About this task: Wherever the word "DEFINITION" occurs in the listing, copy the whole line.

Data listing:
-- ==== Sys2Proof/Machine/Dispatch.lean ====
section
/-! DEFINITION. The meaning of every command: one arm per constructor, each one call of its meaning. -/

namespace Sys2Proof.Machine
* * *
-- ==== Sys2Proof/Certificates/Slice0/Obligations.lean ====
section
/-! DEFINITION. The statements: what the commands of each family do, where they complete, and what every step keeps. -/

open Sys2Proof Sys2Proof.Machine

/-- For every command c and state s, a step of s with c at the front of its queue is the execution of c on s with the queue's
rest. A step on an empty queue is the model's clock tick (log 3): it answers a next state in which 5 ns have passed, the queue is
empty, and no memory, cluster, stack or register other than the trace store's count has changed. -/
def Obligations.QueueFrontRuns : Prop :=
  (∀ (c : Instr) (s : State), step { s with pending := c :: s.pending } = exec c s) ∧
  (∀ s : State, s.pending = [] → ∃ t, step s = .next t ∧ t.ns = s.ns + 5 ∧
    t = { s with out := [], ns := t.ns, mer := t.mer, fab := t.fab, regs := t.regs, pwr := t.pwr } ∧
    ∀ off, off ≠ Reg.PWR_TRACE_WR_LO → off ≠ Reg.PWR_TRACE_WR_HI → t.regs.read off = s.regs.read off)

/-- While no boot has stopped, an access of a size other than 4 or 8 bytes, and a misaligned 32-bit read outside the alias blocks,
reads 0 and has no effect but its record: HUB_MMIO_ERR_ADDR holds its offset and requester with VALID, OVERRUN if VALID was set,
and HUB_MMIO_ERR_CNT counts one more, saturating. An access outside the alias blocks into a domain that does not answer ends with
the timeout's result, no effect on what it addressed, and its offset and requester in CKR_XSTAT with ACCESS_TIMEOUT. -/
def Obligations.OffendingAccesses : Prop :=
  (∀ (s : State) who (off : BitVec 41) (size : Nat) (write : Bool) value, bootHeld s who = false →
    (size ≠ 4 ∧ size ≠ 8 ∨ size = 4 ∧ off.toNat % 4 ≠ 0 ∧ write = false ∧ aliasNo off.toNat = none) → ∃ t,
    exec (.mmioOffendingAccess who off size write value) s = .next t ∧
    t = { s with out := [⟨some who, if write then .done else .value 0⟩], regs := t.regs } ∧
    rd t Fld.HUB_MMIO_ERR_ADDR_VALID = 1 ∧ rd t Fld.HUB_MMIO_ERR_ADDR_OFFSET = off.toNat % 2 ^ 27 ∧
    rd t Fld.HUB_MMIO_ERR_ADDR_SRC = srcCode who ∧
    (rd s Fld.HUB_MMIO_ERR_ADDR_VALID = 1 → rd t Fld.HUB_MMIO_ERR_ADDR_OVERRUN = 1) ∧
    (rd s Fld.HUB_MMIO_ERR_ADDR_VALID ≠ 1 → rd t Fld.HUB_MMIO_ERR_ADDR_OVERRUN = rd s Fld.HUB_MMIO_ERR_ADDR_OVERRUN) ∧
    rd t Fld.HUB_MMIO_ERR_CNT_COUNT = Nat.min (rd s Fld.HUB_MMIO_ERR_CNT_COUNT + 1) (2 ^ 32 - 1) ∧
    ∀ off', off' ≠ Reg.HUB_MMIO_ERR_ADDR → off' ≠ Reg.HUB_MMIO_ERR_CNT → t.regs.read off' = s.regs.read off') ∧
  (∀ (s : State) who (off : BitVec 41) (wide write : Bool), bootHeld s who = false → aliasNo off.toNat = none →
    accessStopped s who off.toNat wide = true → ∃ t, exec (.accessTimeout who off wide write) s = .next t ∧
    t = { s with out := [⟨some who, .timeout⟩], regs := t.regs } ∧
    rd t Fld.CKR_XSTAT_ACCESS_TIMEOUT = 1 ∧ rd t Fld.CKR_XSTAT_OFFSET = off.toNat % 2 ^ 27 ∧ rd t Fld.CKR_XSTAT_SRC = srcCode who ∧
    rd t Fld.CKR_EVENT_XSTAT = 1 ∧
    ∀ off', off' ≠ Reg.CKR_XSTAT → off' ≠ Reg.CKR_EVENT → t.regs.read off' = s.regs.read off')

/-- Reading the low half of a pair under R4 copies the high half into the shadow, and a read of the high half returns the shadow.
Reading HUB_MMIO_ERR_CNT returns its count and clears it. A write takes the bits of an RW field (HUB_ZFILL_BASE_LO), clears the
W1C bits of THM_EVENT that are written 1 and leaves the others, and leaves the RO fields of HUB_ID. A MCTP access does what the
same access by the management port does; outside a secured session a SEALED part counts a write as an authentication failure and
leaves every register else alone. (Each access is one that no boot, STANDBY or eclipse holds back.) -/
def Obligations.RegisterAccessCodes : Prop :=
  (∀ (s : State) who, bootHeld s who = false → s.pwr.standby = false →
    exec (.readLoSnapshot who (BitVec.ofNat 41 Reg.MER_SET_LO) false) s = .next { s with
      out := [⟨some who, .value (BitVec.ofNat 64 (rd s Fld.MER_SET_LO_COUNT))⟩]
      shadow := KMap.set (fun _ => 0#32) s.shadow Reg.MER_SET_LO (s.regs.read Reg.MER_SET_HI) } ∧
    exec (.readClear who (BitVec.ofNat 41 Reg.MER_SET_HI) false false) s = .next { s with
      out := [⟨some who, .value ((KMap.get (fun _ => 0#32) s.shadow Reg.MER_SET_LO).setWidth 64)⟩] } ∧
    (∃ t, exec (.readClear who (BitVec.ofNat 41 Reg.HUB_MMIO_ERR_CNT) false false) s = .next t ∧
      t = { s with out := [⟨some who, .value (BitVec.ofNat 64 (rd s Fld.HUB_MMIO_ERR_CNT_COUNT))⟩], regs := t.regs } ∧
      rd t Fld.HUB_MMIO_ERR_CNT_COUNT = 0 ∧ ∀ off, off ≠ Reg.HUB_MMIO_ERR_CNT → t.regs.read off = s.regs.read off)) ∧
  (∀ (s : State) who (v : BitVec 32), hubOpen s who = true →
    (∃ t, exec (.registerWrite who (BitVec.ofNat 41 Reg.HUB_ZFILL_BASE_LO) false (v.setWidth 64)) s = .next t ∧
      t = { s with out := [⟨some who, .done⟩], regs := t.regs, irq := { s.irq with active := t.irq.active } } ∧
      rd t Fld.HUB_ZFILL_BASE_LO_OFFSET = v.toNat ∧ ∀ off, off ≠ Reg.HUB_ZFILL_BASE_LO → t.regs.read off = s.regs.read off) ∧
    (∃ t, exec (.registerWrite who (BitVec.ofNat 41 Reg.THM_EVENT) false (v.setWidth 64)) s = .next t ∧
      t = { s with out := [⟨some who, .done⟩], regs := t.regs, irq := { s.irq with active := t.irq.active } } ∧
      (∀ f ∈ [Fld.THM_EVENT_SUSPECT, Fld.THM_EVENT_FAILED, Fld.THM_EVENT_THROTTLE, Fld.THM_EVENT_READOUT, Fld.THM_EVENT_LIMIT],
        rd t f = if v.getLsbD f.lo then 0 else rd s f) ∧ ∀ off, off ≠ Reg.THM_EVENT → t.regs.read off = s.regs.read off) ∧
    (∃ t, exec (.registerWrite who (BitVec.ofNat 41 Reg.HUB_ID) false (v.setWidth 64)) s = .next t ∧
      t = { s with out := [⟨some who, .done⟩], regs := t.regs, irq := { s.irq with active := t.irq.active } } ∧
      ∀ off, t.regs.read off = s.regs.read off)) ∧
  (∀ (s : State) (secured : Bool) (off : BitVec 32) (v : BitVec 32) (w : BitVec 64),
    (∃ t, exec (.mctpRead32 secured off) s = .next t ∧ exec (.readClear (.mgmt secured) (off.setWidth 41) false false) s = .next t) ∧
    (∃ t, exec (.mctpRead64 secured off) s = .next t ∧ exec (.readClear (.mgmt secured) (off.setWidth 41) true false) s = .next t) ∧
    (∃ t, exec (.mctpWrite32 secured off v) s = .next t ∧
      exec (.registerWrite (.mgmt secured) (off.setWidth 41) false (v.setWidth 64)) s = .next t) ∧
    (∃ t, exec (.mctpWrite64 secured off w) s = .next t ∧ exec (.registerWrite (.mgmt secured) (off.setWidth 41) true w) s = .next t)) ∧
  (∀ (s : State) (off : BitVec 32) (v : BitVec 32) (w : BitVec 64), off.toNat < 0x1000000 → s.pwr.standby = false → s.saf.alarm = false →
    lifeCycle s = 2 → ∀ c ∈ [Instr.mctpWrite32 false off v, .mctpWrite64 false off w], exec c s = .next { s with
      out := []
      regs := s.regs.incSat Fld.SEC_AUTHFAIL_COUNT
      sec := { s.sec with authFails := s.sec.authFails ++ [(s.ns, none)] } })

Answer to this problem:
/-! DEFINITION. The meaning of every command: one arm per constructor, each one call of its meaning. -/
/-! DEFINITION. The statements: what the commands of each family do, where they complete, and what every step keeps. -/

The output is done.